Official title Systems Biology of 23 Valent Pneumococcal Polysaccharide Vaccine (PNEUMOVAX®23) and 13-valent Pneumococcal Conjugate Vaccine (PREVNAR 13®)
Principal investigator Nadine Rouphael, MD
Description RATIONALE: PCV13 [13-valent pneumococcal conjugate vaccine (Prevnar®13)] induces better functional immune responses when compared to PPV23 [23-valent pneumococcal polysaccharide vaccine (Pneumovax®23)] in older naïve adults. We hypothesize that this is due to intrinsic defects in innate responses that could explain the poor immunogenicity of PPV23 when compared to PCV13. Therefore, we propose to extensively study innate and adaptive immune responses generated after administration of either pneumococcal polysaccharide or conjugate vaccines in older adults.
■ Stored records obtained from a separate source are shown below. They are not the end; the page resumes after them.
-- ==== Sys2Proof/Tests/Slice0.lean ====
section
/-! SUPPORT. Tests of single steps, with expected results from spec/ (95_test_vectors.md unless a comment
says otherwise), and a witness for the hypotheses of every statement that has some. -/

namespace Sys2Proof.Tests

open Sys2Proof Sys2Proof.Machine Sys2Proof.Forms

/-! ### Well-formedness and decoding -/

/-- Each of the 20 instructions of R122 is ill-formed with `EXT_MODES = false`. -/
theorem test_illFormed_in_base :
    (¬WellFormed false (.oraIzy 0x10) ∧ ¬WellFormed false (.oraAbsy 0x0300) ∧
      ¬WellFormed false (.andIzy 0x10) ∧ ¬WellFormed false (.andAbsy 0x0300) ∧
      ¬WellFormed false (.eorIzy 0x10) ∧ ¬WellFormed false (.eorAbsy 0x0300) ∧
      ¬WellFormed false (.jmpInd 0x0300) ∧ ¬WellFormed false (.adcIzy 0x10) ∧
      ¬WellFormed false (.adcAbsy 0x0300) ∧ ¬WellFormed false (.staIzy 0x10)) ∧
    ¬WellFormed false (.stxZpy 0x10) ∧ ¬WellFormed false (.staAbsy 0x0300) ∧
      ¬WellFormed false (.ldaIzy 0x10) ∧ ¬WellFormed false (.ldxZpy 0x10) ∧
      ¬WellFormed false (.ldaAbsy 0x0300) ∧ ¬WellFormed false (.ldxAbsy 0x0300) ∧
      ¬WellFormed false (.cmpIzy 0x10) ∧ ¬WellFormed false (.cmpAbsy 0x0300) ∧
      ¬WellFormed false (.sbcIzy 0x10) ∧ ¬WellFormed false (.sbcAbsy 0x0300) := by decide

/-- The extension profile has them, and the base profile has the rest (R113). -/
theorem test_wellFormed :
    WellFormed true (.ldaIzy 0x10) ∧ WellFormed true (.jmpInd 0x0300) ∧ WellFormed false (.ldaIzx 0x10) ∧
      WellFormed false .brk := by decide

/-- R121: an unassigned byte is unknown in both profiles. -/
theorem test_decode_unassigned :
    decode false [0x02, 0x00, 0x00] = .error (.unknown 0x02) ∧
    decode true [0xFF, 0x00, 0x00] = .error (.unknown 0xFF) := by decide

/-- R119: an instruction whose operand bytes are missing is not decoded, and bytes after it are left. -/
theorem test_decode_length :
    decode false [0xAD, 0x10] = .error .truncated ∧
    decode false [0xA9, 0x10, 0xEA] = .ok (.ldaImm 0x10, [0xEA]) ∧
    decode false [0xEA, 0xEA] = .ok (.nop, [0xEA]) := by decide

/-- Bits numbered as spec/opcode_table.json numbers them: the second byte is bits 15 to 8. -/
theorem test_decodeTableWord :
    decodeTableWord 16 0x9CA9 = some (.ldaImm 0x9C) ∧ decodeTableWord 24 0x123420 = some (.jsr 0x1234) ∧
    decodeTableWord 8 0xAD = some (.ldaAbs 0x0000) ∧ decodeTableWord 8 0x02 = none := by decide

-- R141, and the operand bytes of R102.
theorem test_decode_lda :
    decode false [0xA9, 0x9C] = .ok (.ldaImm 0x9C, []) ∧
    decode false [0xA5, 0x42] = .ok (.ldaZp 0x42, []) ∧
    decode false [0xB5, 0x42] = .ok (.ldaZpx 0x42, []) ∧
    decode false [0xAD, 0xD3, 0xC2] = .ok (.ldaAbs 0xC2D3, []) ∧
    decode false [0xBD, 0xD3, 0xC2] = .ok (.ldaAbsx 0xC2D3, []) ∧
    decode false [0xA1, 0x42] = .ok (.ldaIzx 0x42, []) ∧
    decode true [0xB9, 0xD3, 0xC2] = .ok (.ldaAbsy 0xC2D3, []) ∧
    decode false [0xB9, 0xD3, 0xC2] = .error (.unknown 0xB9) ∧
    decode true [0xB1, 0x42] = .ok (.ldaIzy 0x42, []) ∧
    decode false [0xB1, 0x42] = .error (.unknown 0xB1) := by decide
STUDY DESIGN: Single center, open label study in which adult healthy volunteers will be vaccinated with either PPV23 or PCV13. Blood samples will be collected on Days D0 (at enrollment) and D1, D3, D7, D14, D30 and D180 post vaccination to study innate and adaptive immune responses. Even though PPV23 and PCV13 are considered safe, volunteers will be asked to report any local or systemic AEs from Day 0 (vaccination) to Day 7 . Reactogenicity events will also be evaluated by injection site examination on visits at D0, D1, D3 and D7. Also volunteers are asked to report any local or systemic AEs for 30 days post vaccination and any SAEs for 180 days post vaccination. Volunteers are also asked to report local and systemic AEs developing the day of a blood draw.
Trial information was received from ClinicalTrials.gov and was last updated in March 2016.
Information provided to ClinicalTrials.gov by Emory University.